WHAT YOU NEED TO DO:
Show every line of the data where the word "tickWork" can be found.

****************

-- ==== Sys2Proof/Machine/Time.lean ====
section
/-! DEFINITION. Node time, rounds and the collection tick (chapter 2), with what a tick does to tile sets, ledgers, tiles and
granules (R55, R60, R85, R89, R96, R114, R130, R148, R303, R336). -/

namespace Sys2Proof.Machine

namespace State

/-- The round period in ns. -/
def period (s : State) : Nat := 1000 * s.get Reg.RND_PERIOD.PERIOD

/-- A tick instant has been reached since the last tick (R46, R51); none once node time holds at its end (Table 21.3). -/
def tickDue (s : State) : Bool :=
  s.flag Reg.RND_CTL.EN && decide (s.time.tickBase < s.now / s.period * s.period) && decide (s.now < 2 ^ 64 - 1)

/-! ## Tile sets at a tick -/

/-- The enabled set that holds a tile. -/
def setOf (s : State) (t : Nat) : Option Nat :=
  (s.sorter.tsets.find? fun p => p.2.en && p.2.mask.getLsbD t).map (·.1)

/-- A TSDEFINE or TSCLEAR takes effect, and its descriptor completes (R85, R86). -/
def applyChange (s : State) (c : TSetChange) : State :=
  let s := s.onTset c.set fun t =>
    match c.define with
    | some (m, o, sh) => { t with mask := m, owner := o, shared := sh, en := true }
    | none => if c.effect then {} else t
  s.endFlight c.queue c.seq

/-- Ledgers at a tick (R55, R56): C less the carried debt; a set newly enabled has the full capacity, and so has every set at the
first tick after a wake (R516). -/
def rebuildLedgers (s : State) : State :=
  let c : Int := s.capacity
  { s with sorter := { s.sorter with tsets := s.sorter.tsets.map fun p =>
      (p.1, if p.2.en then { p.2 with live := true, balance := if p.2.live && !s.power.fresh then c + min 0 p.2.balance else c }
        else { p.2 with live := false }) } }

/-- The parts of tile `t` that it has not ended. -/
def unended (s : State) (t : Nat) : List (Nat × Nat) :=
  (s.sorter.flights.filter fun f => f.parts.any fun p => p.tile == t && p.st != .ended && p.st != .reported).map fun f =>
    (f.queue, f.seq)

/-- Tile `t` has left or joined an enabled set: it is to clear once its old work has ended (R148). -/
def memberChange (s : State) (t : Nat) : State :=
  (s.onTile t fun x => { x with clears := x.clears ++ [(s.setOf t, s.unended t)] }).tryClear t

/-- The tile sets' part of a tick: pending changes, writes of SORT_TSET, the clears that they bring, and the ledgers (R85, R86, R114,
R148). -/
def setsTick (s : State) : State :=
  let old := s.sorter.members
  let cs := s.sorter.changes
  let cleared := (cs.filter fun c => c.define.isNone && c.effect).map (·.set)
  let s := cs.foldl applyChange { s with sorter := { s.sorter with changes := [], written := [] } }
  let now := (List.range 256).filterMap fun t => (s.setOf t).map fun n => (t, n)
  let left (t : Nat) : Bool := match AMap.get? old t with
    | some n => cleared.contains n
    | none => false
  let s := (List.range 256).foldl (fun (s : State) t =>
    if left t || AMap.get? now t != AMap.get? old t then s.memberChange t else s) s
  { s with sorter := { s.sorter with members := now } }.rebuildLedgers

/-! ## Work at a tick -/

/-- A descriptor that a tick finds incomplete is a late delivery (R60, R62, R65). -/
def lateTick (s : State) : State :=
  let n := (s.sorter.flights.filter fun f => !f.parts.isEmpty && !f.late).length
  { s.bump Reg.RND_LATE_CNT.COUNT n with sorter := { s.sorter with flights := s.sorter.flights.map fun f =>
      if f.parts.isEmpty then f else { f with late := true, lateUnheld := 0, debits := 0 } } }

/-- Deferred queues try again (R89). -/
def deferTick (s : State) : State :=
  { s with sorter := { s.sorter with pigeons := s.sorter.pigeons.map fun p =>
      (p.1, if p.2.defer then { p.2 with defer := false } else p.2) } }

/-- WAITROUND descriptors whose round has come complete (R96). -/
def waitTick (s : State) : State :=
  (s.sorter.flights.filter fun f => f.acted && opOf f.desc == 0x59 && s.roundReached (body f.desc 0 6)).foldl
    (fun s f => s.endSync f 0) s

/-- PENDING granules that no context owns or shares are retired (R336). -/
def retireTick (s : State) : State :=
  (List.range 256).foldl (fun (s : State) e =>
    if s.get (Reg.MEM_RETIRE.STATE e) = 1 && (s.ownOf (s.get (Reg.MEM_RETIRE.GRANULE e))).mode = 0 then
      s.set (Reg.MEM_RETIRE.STATE e) 2
    else s) s

/-- A tile's watchdog counts (R130, R272, R303): engines and the core that wait, and lanes that wait or have not issued. A tick on which
a page fault stalls the unit does not count (R391), nor one for a block that holds a halted group (R314). -/
def watchTile (s : State) (t : Nat) (x : Tile) : Tile :=
  let eng (n : Engine) (e : EngineSt) (stalled : Bool) : EngineSt :=
    if headWaits x n e then (if stalled then e else { e with waitTicks := e.waitTicks + 1 })
    else { e with waitTicks := 0 }
  let waits := match x.core.wait with
    | .take _ _ _ | .test _ _ _ | .summary _ | .launch _ _ => true
    | _ => s.chainWaits t
  let core := { x.core with waitTicks :=
    if !waits then 0 else if s.stalled (.core t) || s.stalled (.fill t) && x.chain.waiting then x.core.waitTicks else x.core.waitTicks + 1 }
  let lane (l : Lane) : Lane := if l.exited then l else { l with waitTicks := l.waitTicks + 1 }
  let kernel := x.kernel.map fun k => { k with groups := k.groups.map fun g =>
    if (k.groups.any fun h => h.block == g.block && h.halted) || s.stalled (.group t g.block g.g) then g
    else { g with lanes := g.lanes.map lane } }
  { x with ld := eng .load x.ld (s.stalled (.fill t)), mx := eng .matrix x.mx false, ve := eng .vector x.ve false
           st := eng .store x.st (s.stalled (.store t)), core := core, kernel := kernel }

def watchTick (s : State) : State := { s with tiles := s.tiles.map fun p => (p.1, s.watchTile p.1 p.2) }

/-- Registers that take effect at a tick (R149, R182, R315). -/
def regsTick (s : State) : State :=
  { s with tick := { wdog := s.get Reg.CT_CTL.WDOG, seed := s.get Reg.NF_SRSEED.SEED, tilemix := s.flag Reg.NF_SRCTL.TILEMIX,
                     bwdog := s.get Reg.TG_CTL.BWDOG } }

/-- Byte bounds of parcel moves start anew (R440), and so do the corrections traced to bond groups (R457). -/
def ratesTick (s : State) : State :=
  { s with
    flash := { s.flash with rate := [] }
    repair := { s.repair with bond := [] } }

/-- The round number and the round's base at a tick (R46, R47). -/
def roundTick (s : State) : State :=
  let s := s.set Reg.RND_NUM.NUM (s.now / s.period % 2 ^ 48)
  { s with time := { s.time with tickBase := s.now / s.period * s.period, ticked := true, beats := 0 } }

/-- A collection tick. In Nap and Night it only advances the round number. -/
def tickWork (s : State) : State :=
  let s := s.roundTick
  if s.power.sleep == .nap || s.power.sleep == .night then s
  else
    let s := (s.sorter.tsets.map (·.1)).foldl (fun (s : State) n => s.dueDebits n) s
    let s := ((((s.setsTick).lateTick).deferTick).waitTick).retireTick
    let s := ((s.watchTick).regsTick).ratesTick
    { s with power := { s.power with fresh := false } }.settle s

/-! ## Writes of the node-time block -/

/-- A write of NT_STEP (R39, R40, R41, R48). -/
def ntStep (s : State) (v : W64) : State :=
  let d := v.toInt
  if s.flag Reg.NT_STAT.HOLDING || d < -1000000000 then s.raise Reg.NT_STAT.STEPERR
  else if d = 0 then s
  else if d < 0 then
    { s.raise Reg.NT_STAT.HOLDING with time := { s.time with hold := 4 * d.natAbs } }
  else
    let s := if s.tickDue then s.tickWork else s
    let before := s.now
    let s := s.set Reg.NT_NOW.NOW (min (2 ^ 64 - 1) (before + d.natAbs))
    if s.flag Reg.RND_CTL.EN then
      let n := s.now / s.period - before / s.period
      if n = 0 then s else (s.bump Reg.RND_SKIP_CNT.COUNT (n - 1)).tickWork
    else s

/-- A write of NT_ALARM (R45). -/
def ntAlarm (s : State) (v : Nat) : State :=
  let s := s.set Reg.NT_ALARM.ALARM v
  if v = 2 ^ 64 - 1 then { s with time := { s.time with armed := false } }
  else if v ≤ s.now then { s with time := { s.time with armed := false } }.assertSource 7
  else { s with time := { s.time with armed := true } }

/-- A write of RND_CTL (R49, R50, R51). -/
def rndCtl (s : State) (v : Nat) : State :=
  if v / 2 % 4 = 3 then s.raise Reg.RND_STAT.CFGERR
  else
    let was := s.flag Reg.RND_CTL.EN
    let s := (s.set Reg.RND_CTL.MAINT (v / 2 % 4)).set Reg.RND_CTL.EN (v % 2)
    if v % 2 = 1 && !was then { s with time := { s.time with tickBase := s.now, ticked := false, beats := 0 } } else s

/-- A write of RND_PERIOD (R49). -/
def rndPeriod (s : State) (v : Nat) : State :=
  if s.flag Reg.RND_CTL.EN || v % 2 ^ 14 < 10 || 10000 < v % 2 ^ 14 then s.raise Reg.RND_STAT.CFGERR
  else s.set Reg.RND_PERIOD.PERIOD (v % 2 ^ 14)

/-- A write to the register at `off` by a requester: performed where the access reaches it. -/
def writeAs (s : State) (r : Requester) (off : Nat) (k : State → State) : State :=
  match s.reaches r off with
  | (true, s) => k s
  | (false, s) => s

/-- A captured edge (R42, R43, R44). -/
def ppsCapture (s : State) : State :=
  let cap := (s.now + 2 ^ 64 - s.get Reg.NT_PPSCOMP.COMP) % 2 ^ 64
  let s := (s.set Reg.NT_PPSCAP.CAP cap).raise Reg.NT_STAT.PPSSEEN
  let s := { s with time := { s.time with ppsOffset := 0, ppsLeft := 0 } }
  if s.flag Reg.NT_CTL.PPSAUTO then
    let r := cap % 1000000000
    if r ≤ 1000 then { s with time := { s.time with ppsOffset := -r, ppsLeft := 4000000000 } }
    else if 1000000000 - 1000 ≤ r then { s with time := { s.time with ppsOffset := 1000000000 - r, ppsLeft := 4000000000 } }
    else (s.raise Reg.NT_STAT.PPSFAR).assertSource 33
  else s

/-- Tarle runs, on the VA rail: from the power-on start until MATE_N takes the rail away, but for its own resets (R509, R539, R540,
R543). -/
def tarleRuns (s : State) : Bool :=
  !s.tarle.resetting && (s.start.begun || match s.start.off with
    | some .stop | some .supply | some .trip => true
    | some .mate | none => false)

end State

/-! ## Rows -/

/-- NT_STEP_FORWARD (R39, R41, R48). -/
def execNtStepForward (by_ : Requester) (d : W64) (s : State) : Host.Outcome State Fault Refusal :=
  .next (s.writeAs by_ 0x010018 fun s => s.ntStep d)

/-- NT_STEP_BACKWARD (R40, R41). -/
def execNtStepBackward (by_ : Requester) (d : W64) (s : State) : Host.Outcome State Fault Refusal :=
  .next (s.writeAs by_ 0x010018 fun s => s.ntStep d)

/-- HOLD_END (R40). -/
def execHoldEnd (s : State) : Host.Outcome State Fault Refusal :=
  if s.flag Reg.NT_STAT.HOLDING && s.time.hold = 0 then .next (s.setFlag Reg.NT_STAT.HOLDING false) else .next s

/-- PPS_EDGE (R42 to R44, R539): through a closed bypass it goes on at once (R540). -/
def execPpsEdge (rising : Bool) (s : State) : Host.Outcome State Fault Refusal :=
  let late := if s.tarleRuns && !s.flag Reg.TC_STAT.BYPASS then 100 else 0
  let s : State := { s with time := { s.time with ppsOut := some (rising, s.time.cycle + late) } }
  if s.flag Reg.NT_CTL.PPSEN && (rising != s.flag Reg.NT_CTL.PPSEDGE) then .next s.ppsCapture else .next s

/-- PPS_CORRECTION_END (R43). -/
def execPpsCorrectionEnd (s : State) : Host.Outcome State Fault Refusal :=
  if s.time.ppsLeft = 0 then .next { s with time := { s.time with ppsOffset := 0 } } else .next s

/-- NT_ALARM_WRITE (R45). -/
def execNtAlarmWrite (by_ : Requester) (v : W64) (s : State) : Host.Outcome State Fault Refusal :=
  .next (s.writeAs by_ 0x010038 fun s => s.ntAlarm v.toNat)

/-- TIME_ALARM (R45). -/
def execTimeAlarm (s : State) : Host.Outcome State Fault Refusal :=
  if s.time.armed && s.get Reg.NT_ALARM.ALARM ≤ s.now then
    .next (State.assertSource { s with time := { s.time with armed := false } } 7)
  else .next s

/-- ROUNDS_ENABLE (R49, R51). -/
def execRoundsEnable (by_ : Requester) (v : W32) (s : State) : Host.Outcome State Fault Refusal :=
  .next (s.writeAs by_ 0x010040 fun s => s.rndCtl v.toNat)

/-- ROUNDS_DISABLE (R49, R50). -/
def execRoundsDisable (by_ : Requester) (v : W32) (s : State) : Host.Outcome State Fault Refusal :=
  .next (s.writeAs by_ 0x010040 fun s => s.rndCtl v.toNat)

/-- COLLECTION_TICK (R46, R47, R55, R60, R85, R89, R96, R148, R336). -/
def execCollectionTick (s : State) : Host.Outcome State Fault Refusal :=
  if s.tickDue then .next s.tickWork else .next s

/-- SCRATCHPAD_CLEAR_END (R148): 2,048 cycles after the clear began. -/
def execScratchpadClearEnd (t : Fin 256) (s : State) : Host.Outcome State Fault Refusal :=
  match (s.tile t).mode with
  | .clearing since set =>
    if since + 2048 ≤ s.time.cycle then
      let s := match set with
        | some n => (s.set (Reg.CT_TSET.VALID t) 1).set (Reg.CT_TSET.TSET t) n
        | none => (s.set (Reg.CT_TSET.VALID t) 0).set (Reg.CT_TSET.TSET t) 0
      .next ((s.onTile t fun x => takeWaiting { x with
        mode := .normal, sp := [], spLost := none, spBad := [], tokens := [], fifo := [] }).tryClear t)
    else .next s
  | _ => .next s

end Sys2Proof.Machine
end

****************

TASK ANSWER:
def tickWork (s : State) : State :=
    let s := if s.tickDue then s.tickWork else s
      if n = 0 then s else (s.bump Reg.RND_SKIP_CNT.COUNT (n - 1)).tickWork
  if s.tickDue then .next s.tickWork else .next s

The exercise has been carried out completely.